# Movie Script

#### Short discription of what happens in this script: 

Accessing and use the "Search Movies", "Get Reviews" and "Get Popular" endpoints of "The Movie Database API" (https://developers.themoviedb.org/3/getting-started/introduction) to obtain the desired data:
* the movie title (that was requested)
* the corresponding movie ID
* the corresponding movie reviews

Writing this data into Kafka via the Kafka "movieProducer" & reading the requested movie title via the Kafka "movieConsumer". (The movie title is necessary to determine for which movie the reviews should be retrieved.)

#### The individual steps:

Install Kafka library:

In [1]:
#!pip install kafka-python

Import necessary packages:

In [2]:
import requests
# from Hidden_Secret import myApiKey
import re
import json
from Kafka_Helpers import Producer, Consumer

In [3]:
# Note: Please don't delete this code cell yet!

# old version: get movie via ID

# def get_data(movie_id):
#    exampleID = movie_id
#    apiKey = myApiKey["apiKey"]
#    apiKey = "105864a59e519ef281a74ca3af6c1b17"

#    request1 = requests.get(f"https://api.themoviedb.org/3/movie/{exampleID}?api_key=105864a59e519ef281a74ca3af6c1b17&language=en-US")
#    response1 = request1.json()

#    request2 = requests.get(f"https://api.themoviedb.org/3/movie/{exampleID}/reviews?&language=en-US&page=1", {"api_key": apiKey})
#    response2 = request2.json()
#    result = response2['results']

    # ID
#   movieID = [response1['id']]

    # original_title
#   movieTitle = [response1['original_title']]

    # content 
#   movieReviews = [item['content'] for item in result]
#   movieReviewsSplitted = [re.sub(r"[^\w \- \  ]", "", item.lower()).split(" ") for item in movieReviews] # ToDo: How to ignore empty string?
#   return movieID, movieTitle, movieReviewsSplitted

# movieProducer = Producer('localhost', 29092)

# def my_test_handler(key, value):
#    movie_id, movie_title, movie_reviews = get_data(value)
#    movieProducer.send("movie_reviews", "key", json.dumps({
#        "movie_id": movie_id, 
#        "title": movie_title, 
#        "reviews": movie_reviews
#    }))

# movieConsumer = Consumer('localhost', 29092, "new_movie_id", my_test_handler)

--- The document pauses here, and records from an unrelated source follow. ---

/-- A live table's entry takes a value: the share counts of the frame it no longer names and of the one it names follow. -/
def Dev.changeEntry (d : Dev) (half p table entries k e : Nat) : Dev :=
  let old := d.ptEntry table k
  let d1 := d.putEntry table k 0
  let d2 := if ptValid old && !ptEvicted old && !d1.namesFrame table entries (ptFrame old) then d1.shareDown half p (ptFrame old) else d1
  let d3 := if ptValid e && !ptEvicted e && !d2.namesFrame table entries (ptFrame e) then d2.shareUp half p (ptFrame e) else d2
  d3.putEntry table k e

/-- A retired table whose holders reached zero: its frames are released, the event is posted and the port's
source rung (R221). Deep frames it has not passed on go back to the deep free list (log entry 13). -/
def Dev.freeTable (d : Dev) (r : RetiredTable) : Dev :=
  let d1 := r.deep.foldl (fun d i => d.deepGive r.half r.pool i) (d.unshareTable r.half r.pool r.table r.entries)
  let d2 := d1.record { type := Rt.kv, status := St.kvTableFreed, addr := r.table }
  match r.port with
  | some s => d2.ring! r.half s
  | none => d2

/-- Retire a table: it is freed at once where nothing holds it. The answer says so (R221). -/
def Dev.retire (d : Dev) (r : RetiredTable) : Dev × Bool :=
  if r.holders.isEmpty then (d.freeTable r, true) else ({ d with retired := d.retired ++ [r] }, false)

/-- A half's list of retired tables is full (R221). -/
def Dev.retiredFull (d : Dev) (half : Nat) : Bool := 1024 ≤ (d.retired.filter (fun r => r.half = half)).length

/-- An instance lets go of its snapshots: walks fall, and retired tables without holders are freed (R213, R221). -/
def Dev.dropSnaps (d : Dev) (i : Inst) : Dev :=
  let d1 := i.kv.foldl (fun d s =>
    let r := d.seqRec s.seqRec
    if d.seqs.contains s.seqRec && r.ptPtr = s.table then d.putSeq s.seqRec { r with walks := r.walks - 1 } else d) d
  let me := (i.ctx, i.newer, i.task, i.mb)
  let upd := d1.retired.map (fun r => { r with holders := r.holders.filter (· ≠ me) })
  (upd.filter (fun r => r.holders.isEmpty)).foldl (fun d r => d.freeTable r)
    { d1 with retired := upd.filter (fun r => !r.holders.isEmpty) }

/-! ## Set, swap, create and release (R218, R220, R229) -/

/-- The tests of a new table (R218 items 2 to 4): its entries are well formed, an evicted entry is the current
table's own, and no frame's share count would exceed 255. -/
def Dev.checkTable (d : Dev) (half p table entries : Nat) (cur : Option (Nat × Nat)) : Status :=
  if table % 64 ≠ 0 || d.tableLive table || entries = 0 || 1048576 < entries then St.kvInvalid
  else
    let es := (List.range entries).map (d.ptEntry table)
    let same (k e : Nat) : Bool := match cur with
      | some (t, n) => decide (k < n) && d.ptEntry t k = e
      | none => false
    if (List.range entries).any (fun k =>
        let e := at' es k 0
        !d.entryOk half p e || (ptValid e && ptEvicted e && !same k e)) then St.kvInvalid
    else if es.any (fun e => ptValid e && !ptEvicted e &&
        255 ≤ d.shareCount half p (ptFrame e)) then St.kvShareLimit
    else St.ok

/-- The deep frames of a table that do not pass, as the same entries, to the table that replaces it (R218 item 3). -/
def Dev.deepLeftBy (d : Dev) (old oldN new newN : Nat) : List Nat :=
  ((List.range oldN).filter (fun k =>
    let e := d.ptEntry old k
    ptValid e && ptEvicted e && !(decide (k < newN) && d.ptEntry new k = e))).map (fun k => ptFrame (d.ptEntry old k))

/-- A swap of a sequence's table (R218): the status, whether the old table was freed at once, and the device. -/
def Dev.kvSwap (d : Dev) (a table entries expGen : Nat) (port : Option Nat) : Status × Bool × Dev :=
  let r := d.seqRec a
  let (half, p) := d.seqPool a
  if expGen ≠ r.gen ∨ r.provLen ≠ r.committedLen then (St.ptGeneration, false, d)
  else
    match d.checkTable half p table entries (some (r.ptPtr, r.ptEntries)) with
    | 0 =>
      let hold := d.holdersOf a r.ptPtr
      let d1 := d.putSeq a { r with ptPtr := table, ptEntries := entries, gen := (r.gen + 1) % 2 ^ 32, walks := 0 }
      let res := (d1.shareTable half p table entries).retire {
        half := half, pool := p, table := r.ptPtr, entries := r.ptEntries, holders := hold, port := port
        deep := d1.deepLeftBy r.ptPtr r.ptEntries table entries }
      (St.ok, res.2, res.1.fixDeepAny a)
    | st => (st, false, d)

/-- A set of one entry (R220). -/
def Dev.kvSet (d : Dev) (a index e expGen : Nat) : Status × Dev :=
  let r := d.seqRec a
  let (half, p) := d.seqPool a
  if expGen ≠ r.gen ∨ index < ceilDiv r.provLen 16 ∨ r.ptEntries ≤ index then (St.ptGeneration, d)
  else if !d.entryOk half p e || (ptValid e && ptEvicted e) then (St.kvInvalid, d)
  else if ptValid e && 255 ≤ d.shareCount half p (ptFrame e) && !d.namesFrame r.ptPtr r.ptEntries (ptFrame e) then (St.kvShareLimit, d)
  else
    let old := d.ptEntry r.ptPtr index
    let d1 := if ptValid old && ptEvicted old then d.deepGive half p (ptFrame old) else d
    (St.ok, (d1.changeEntry half p r.ptPtr r.ptEntries index e).fixDeepAny a)

/-- kv.release of an open sequence (R229): CLOSED, its table retired, its deep frames returned, its guard
lifted. -/
def Dev.kvRelease (d : Dev) (a expGen : Nat) : Status × Bool × Dev :=
  let r := d.seqRec a
  let (half, p) := d.seqPool a
  if expGen ≠ r.gen ∨ r.provLen ≠ r.committedLen then (St.ptGeneration, false, d)
  else
    let hold := d.holdersOf a r.ptPtr
    let d1 := (d.tableDeep r.ptPtr r.ptEntries).foldl (fun d i => d.deepGive half p i) d
    let d2 := { d1.putSeq a { r with flags := r.flags / 16 * 16 + r.flags % 8 / 2 * 2 } with seqs := d1.seqs.filter (· ≠ a) }
    let res := d2.retire { half := half, pool := p, table := r.ptPtr, entries := r.ptEntries, holders := hold, port := none }
    (St.ok, res.2, res.1)

/-! ## Eviction (R215) -/

/-- The pages of a table whose frames have share count 1, lowest first. -/
def Dev.evictable (d : Dev) (half p : Nat) (r : SeqRec) : List Nat :=
  (List.range r.ptEntries).filter (fun k =>
    let e := d.ptEntry r.ptPtr k
    ptValid e && !ptEvicted e && d.shareCount half p (ptFrame e) = 1)

/-- Set or clear LOCK of a record (R215). -/
def Dev.setLock (d : Dev) (a : Nat) (on : Bool) : Dev :=
  let r := d.seqRec a
  if d.seqs.contains a then d.putSeq a { r with flags := r.flags % 4 + r.flags / 8 * 8 + flag on 2 } else d

/-- The frames of a pool whose evictions are outstanding. -/
def Dev.leavingFrames (d : Dev) (half p : Nat) : Nat :=
  (d.deep.filter (fun q => q.kind = 4 && d.seqPool (q.target / 2 ^ 20) = (half, p))).length

/-- One page of a sequence begins to move to the deep region: the request holds the page, and its `task` the deep frame. -/
def Dev.evictPage (d : Dev) (half p a : Nat) (r : SeqRec) (k : Nat) : Dev :=
  match d.freeDeepList half p with
  | [] => d
  | l =>
    let ix := at' l (d.pick l.length) 0
    let f := ptFrame (d.ptEntry r.ptPtr k)
    let bytes := d.mem.readBytes (d.frameAddr half p f) (d.frameBytes half p)
    (d.drawn.deepTake half p ix).deepAsk
      { id := 0, half := half, kind := 4, ctx := r.ctx, newer := false, task := ix, mb := 0, target := a * 2 ^ 20 + k, data := bytes,
        poison := (d.poisoned? (d.frameAddr half p f) (d.frameBytes half p)).isSome }
      (d.deepFrameAddr half p ix) true bytes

Process data, open Producer and write processed data into Kafka, open consumer and read data from Kafka:

In [6]:
# new version: get movie via title

# process data
def get_data(movie_title):
    
    # "Avatar" as movie title example
    receivedTitle = "Avatar"
    # received movie title from consumer (user)
    # receivedTitle = movie_title
    
    # apiKey = myApiKey["apiKey"]
    apiKey = "105864a59e519ef281a74ca3af6c1b17"
    
    # request Search Movies endpoint
    request1 = requests.get(f"https://api.themoviedb.org/3/search/movie?api_key=105864a59e519ef281a74ca3af6c1b17&query={receivedTitle}")
    response1 = request1.json()
    result1 = response1['results']
    # print(result1)
    
    # get id (from the first entry as this is the most similar to the received title)
    movieID = [item['id'] for item in result1][0]    
    # print(movieID)
    
    # get original_title
    movieTitle = [item['original_title'] for item in result1][0]
    # print(movieTitle)

    # request Get Reviews endpoint
    request2 = requests.get(f"https://api.themoviedb.org/3/movie/{movieID}/reviews?api_key=105864a59e519ef281a74ca3af6c1b17")
    response2 = request2.json()
    result2 = response2['results']
    # print(result2)
    
    # get content
    movieReviews = [item['content'] for item in result2]
    movieReviewsSplitted = [re.sub(r"[^\w \- \  ]", "", item.lower()).split(" ") for item in movieReviews]
    # print(movieReviewsSplitted)
    
    # request Get Popular endpoint
    request3 = requests.get("https://api.themoviedb.org/3/movie/popular?api_key=105864a59e519ef281a74ca3af6c1b17&")
    response3 = request3.json()
    result3 = response3['results']
    # print(result3)
    
    # get original_title from most popular movie (first entry since Get Popular updates daily)
    mostPopularMovieTitle = [item['original_title'] for item in result3][0]
    # print(mostPopularMovieTitle)

    # there are currently no FSK 18 movies
    # get original_title from most popular movie adults
    # mostPopularMovieTitleAdult = [item['original_title'] for item in result3 if item['adult'] == True][0]
    # print(mostPopularMovieTitleAdults)
    
    # get original_title from most popular movie kids
    # mostPopularMovieTitleKids = [item['original_title'] for item in result3 if item['adult'] == False][0]
    # print(mostPopularMovieTitleKids)
    
    return movieID, movieTitle, movieReviewsSplitted, mostPopularMovieTitle

# open Producer and write data into Kafka
movieProducer = Producer('localhost', 29092)

def handler(key, value):
    movie_id, movie_title, movie_reviews, most_pop_movie = get_data(value)
    movieProducer.send("movie_reviews", "key", json.dumps({
        "id": movie_id, 
        "movie_title": movie_title, 
        "reviews": movie_reviews, 
        "pop": most_pop_movie
    }))

# open Consumer read data from Kafka
movieConsumer = Consumer('localhost', 29092, "new_movie_title", handler)

Waiting for new events...